Two principles will solve this problem for you:

1. The definite integral of f' between two points gives you the change in f between those points.

2. The definite integral of f' between two points is represented by the area beneath the graph of f' between the two points, provided area is understood as positive when the graph is above the x axis and negative when the graph is below.

We apply these two principles to determine the change in f over each of the given intervals.

Answer the following questions:

What is the area beneath the graph of f' between x = 0 and x = 2?

What is the area beneath the graph of f' between x = 3 and x = 4?

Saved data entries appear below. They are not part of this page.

-- ==== Sys2Proof/Machine/Feeder.lean ====
section
/-! DEFINITION. The feeder of an array: prefetch reads into stage memory, and vectors delivered from it (R132-R147, R152, R217,
R225, R385, R406). -/
namespace Sys2Proof.Machine

/-- A reader of stage cells: every byte must be at hand. -/
def cellsRd (c : List Host.Cell) : Rd := fun a n =>
  (allSome ((rangeFrom a n).map (cellGet c))).map leNat

/-- The command, its compute part, and the packet of a claim. -/
def State.claimCmd (s : State) (sd : Seed) : Option (Cmd × Comp) :=
  match s.cmd? sd.key with
  | none => none
  | some cmd => cmd.comp?.map (fun c => (cmd, c))

/-! What the walk reads (R214, R259). -/

/-- A run of bytes: address and length. -/
abbrev Span := Nat × Nat

/-- The source row of output row `m` (R259). -/
def Comp.srcRow (c : Comp) (op m : Nat) : Nat := if op = 0x12 then c.index.getD m 0 else m

/-- The K-indices of a weight row of a load: one, or two in dual mode (R111, R118). -/
def LoadOp.ks (o : LoadOp) : List Nat :=
  (if o.row < o.klen then [o.k0 + o.row] else []) ++ (if o.row + 256 < o.klen then [o.k0 + 256 + o.row] else [])

/-- N_eff of a load: of its fold, or the largest when the folds of a pass share one tensor (R141, R224). -/
def Comp.loadN (c : Comp) (o : LoadOp) : Nat := if dExt c.desc 1 3 = 1 then c.nAt o.f else boundMax c.nEff

/-- Columns of a load that are read: below N_eff (R141). -/
def Comp.loadCols (c : Comp) (o : LoadOp) : List Nat := rangeFrom o.n0 (min o.n1 (c.loadN o) - o.n0)

/-- Weight bytes a load row needs: the elements of the row's K-block (a wide pair forms exponents from all of them, R147) and
the scales. -/
def Comp.loadSpans (c : Comp) (p : Nat) (o : LoadOp) : List Span :=
  let w := fmtD (cFmtW p)
  let kEnd := o.k0 + o.klen
  o.ks.flatMap (fun k =>
    let b := k / 32
    let ks := if pairWide (fmtD (cFmtA p)) w then rangeFrom (32 * b) (min 32 (kEnd - 32 * b)) else [k]
    (c.loadCols o).flatMap (fun n =>
      ks.map (fun k => wSpan c.desc w o.f k n) ++ (if w.isMx then [(wScale c.desc o.f b n, 1)] else [])))

/-- K-blocks of a vector. -/
def VecOp.blocks (v : VecOp) : List Nat := rangeFrom (v.k0 / 32) (ceilDiv v.klen 32)

/-- Activation bytes a vector needs: stored elements and scales of its K-blocks (R145). -/
def Comp.vecSpans (c : Comp) (p : Nat) (v : VecOp) : List Span :=
  let inF := fmtD (proInFmt p)
  let src := c.srcRow (pOp p) v.m
  (rangeFrom v.k0 v.klen).map (fun k => aSpan c.desc inF v.f src k)
    ++ (if inF.isMx then v.blocks.map (fun b => (aScale c.desc v.f src b, 1)) else [])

What is the area beneath the graph of f' between x = 4 and x = 6?

What is the area beneath the graph of f' between x = 6 and x = 7?

What is the change in the value of f between x = 3 and x = 4? Since f(3) = 0, what therefore is the value of f at x = 4?

Now that you know the value of f at x = 4, what is the change in f between x = 4 and x = 6, and what therefore is the value of f at x = 6?

Using similar reasoning, what is the value of f at x = 7?

Then using similar reasoning, see if you can determine the value of f at x = 2 and at x = 0.**

STUDENT QUESTION: I did not understand how to obtain the value of f(0), but I found that f(7)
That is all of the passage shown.